The utility of surgical navigation in endoscopic endonasal skull base surgery is well established [16, 1015]. Most commercially available navigation systems employ a contour-based registration protocol, where a laser pointer is used to identify the skin surface, which is then co-registered with the preoperative CT or MR images[38]. The general consensus is that accuracy, defined as target registration error (TRE), must be less than 2 mm for accurate navigation. [27, 39]. However, this is not consistently achieved with existing navigation systems. [3941] Moreover, even if mean TRE values are below 2 mm, it is still likely that part of the range will be > 2 mm, resulting in insufficient accuracy in the surgical setting.

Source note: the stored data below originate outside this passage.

-- ==== Sys2Proof/Machine/Flags.lean ====
section
/-! DEFINITION. The block's flags: the collision matrix (spec/43_collision.md) and its packing into a read byte
(spec/46_register_reads.md R260). The colours of one colour clock, which set the flags, are defined here too. -/

namespace Sys2Proof.Machine

/-- The colour-or-none value each object's tick returned in one colour clock (`c[o]`; `none` is "no color",
spec/00_scope.md R7). -/
structure Colors where
  p0 : Option Byte
  p1 : Option Byte
  m0 : Option Byte
  m1 : Option Byte
  bl : Option Byte
  pf : Option Byte
deriving DecidableEq, Repr

def Colors.get (c : Colors) : ObjId → Option Byte
  | .P0 => c.p0
  | .P1 => c.p1
  | .M0 => c.m0
  | .M1 => c.m1
  | .BL => c.bl
  | .PF => c.pf

/-- The two members of each pair; their order carries no meaning (spec/43_collision.md R180). -/
def Latch.members : Latch → ObjId × ObjId
  | .m0p1 => (.M0, .P1)
  | .m0p0 => (.M0, .P0)
  | .m1p0 => (.M1, .P0)
  | .m1p1 => (.M1, .P1)
  | .p0pf => (.P0, .PF)
  | .p0bl => (.P0, .BL)
  | .p1pf => (.P1, .PF)
  | .p1bl => (.P1, .BL)
  | .m0pf => (.M0, .PF)
  | .m0bl => (.M0, .BL)
  | .m1pf => (.M1, .PF)
  | .m1bl => (.M1, .BL)
  | .blpf => (.BL, .PF)
  | .p0p1 => (.P0, .P1)
  | .m0m1 => (.M0, .M1)

def Collisions.get (cx : Collisions) : Latch → Bool
  | .m0p1 => cx.m0p1
  | .m0p0 => cx.m0p0
  | .m1p0 => cx.m1p0
  | .m1p1 => cx.m1p1
  | .p0pf => cx.p0pf
  | .p0bl => cx.p0bl
  | .p1pf => cx.p1pf
  | .p1bl => cx.p1bl
  | .m0pf => cx.m0pf
  | .m0bl => cx.m0bl
  | .m1pf => cx.m1pf
  | .m1bl => cx.m1bl
  | .blpf => cx.blpf
  | .p0p1 => cx.p0p1
  | .m0m1 => cx.m0m1

/-- Both members of the pair emitted a colour, whatever the colour (43 R181). -/
def Latch.overlaps (l : Latch) (c : Colors) : Bool :=
  (c.get l.members.1).isSome && (c.get l.members.2).isSome

/-- A latch after one update: set where the pair overlaps, never cleared (43 R181). -/
def Collisions.latched (cx : Collisions) (c : Colors) (l : Latch) : Bool := cx.get l || l.overlaps c

/-- `UpdateCollisions(c)` (43 R181). -/
def Collisions.update (cx : Collisions) (c : Colors) : Collisions where
  m0p1 := cx.latched c .m0p1
  m0p0 := cx.latched c .m0p0
  m1p0 := cx.latched c .m1p0
  m1p1 := cx.latched c .m1p1
  p0pf := cx.latched c .p0pf
  p0bl := cx.latched c .p0bl
  p1pf := cx.latched c .p1pf
  p1bl := cx.latched c .p1bl
  m0pf := cx.latched c .m0pf
  m0bl := cx.latched c .m0bl
  m1pf := cx.latched c .m1pf
  m1bl := cx.latched c .m1bl
  blpf := cx.latched c .blpf
  p0p1 := cx.latched c .p0p1
  m0m1 := cx.latched c .m0m1

/-- A slot of the read map: the latch, or 0 where it has none. -/
def Collisions.slot (cx : Collisions) : Option Latch → Bool
  | some l => cx.get l
  | none => false

/-- The returned byte `128·a + 64·b`; bits 5..0 are 0 (46 R260). -/
def packRead (a b : Bool) : Byte := (if a then 0x80 else 0x00) ||| (if b then 0x40 else 0x00)

/-- `RegRead(addr)` (spec/20_memory.md R73): the byte of an address, 0x00 where no row has it. It never fails. -/
def Collisions.regRead (cx : Collisions) (addr : Byte) : Byte :=
  packRead (cx.slot (cxReadMap addr).1) (cx.slot (cxReadMap addr).2)

end Sys2Proof.Machine
end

Therefore, as proposed by Citardi et al., “the next immediate goal for a next-generation surgical navigation platform would be to move TRE to 1.0˗˗1.5 mm or, ideally, to 0.6 ˗˗1.0 mm.” [27]. Surgical navigation system prototypes with image fusion on the endoscopic view, have so far not reached TRE values of such low levels [21, 22, 42, 43]. The use of intraoperative CBCT has been suggested as a solution to this problem, as higher registration accuracy on the endoscopic view can be achieved. [42, 4447]. With respect to other proposed solutions for image fusion on the endoscopic view, our system presents several advantages. Tracking accuracy is always dependent on a combination of the distances between the tracked markers, the distances between the markers and the cameras and the resolution of the cameras. Since the cameras integrated in the flat-panel detector are at close distance to the markers, have a high resolution and a fixed relation to each other, we can track the endoscope with high accuracy [29]. The accuracy in co-registration between OTS and CBCT depends on the distance between them, and since the OTS is rigidly integrated in the C-arm, we can achieve a high accuracy in OTS and CBCT co-registration. Also, while there is no change in their relative position, there is no need for repeating the procedure of co-registration prior to each surgical procedure.

The method presented here, achieves a TRE of 0.55±0.24 mm in CBCT image projection, with a median of 0.51 mm and interquartile range of 0.39˗˗0.68 mm, independent of the working distance. The maximum error is 1.43 mm (outlier) and this is well below the currently accepted 2.0 mm [27, 39]. Since there is no standardized method for measuring TRE, the results here should be interpreted cautiously in relation to previous publications. Bong et al. achieved an accuracy of about 1 mm in their experiments of image overlay on the endoscopic view [21]. Li et al. found a TRE of 1.28±0.45 mm [22]. Mirota et al. reported a registration accuracy with a mean TRE of 1.28 mm [42]. Citardi et al. estimated a target registration accuracy for surgical navigation of 1.5 mm or better [28]. To the best of our knowledge, the TRE presented in this study is the lowest reported error. However, surgical simulations with printed models and cadavers, tests of inter-user variability and clinical studies are needed to confirm the results of this study, since the accuracy achieved in a laboratory setting may decline as a navigation system is translated into clinical practice.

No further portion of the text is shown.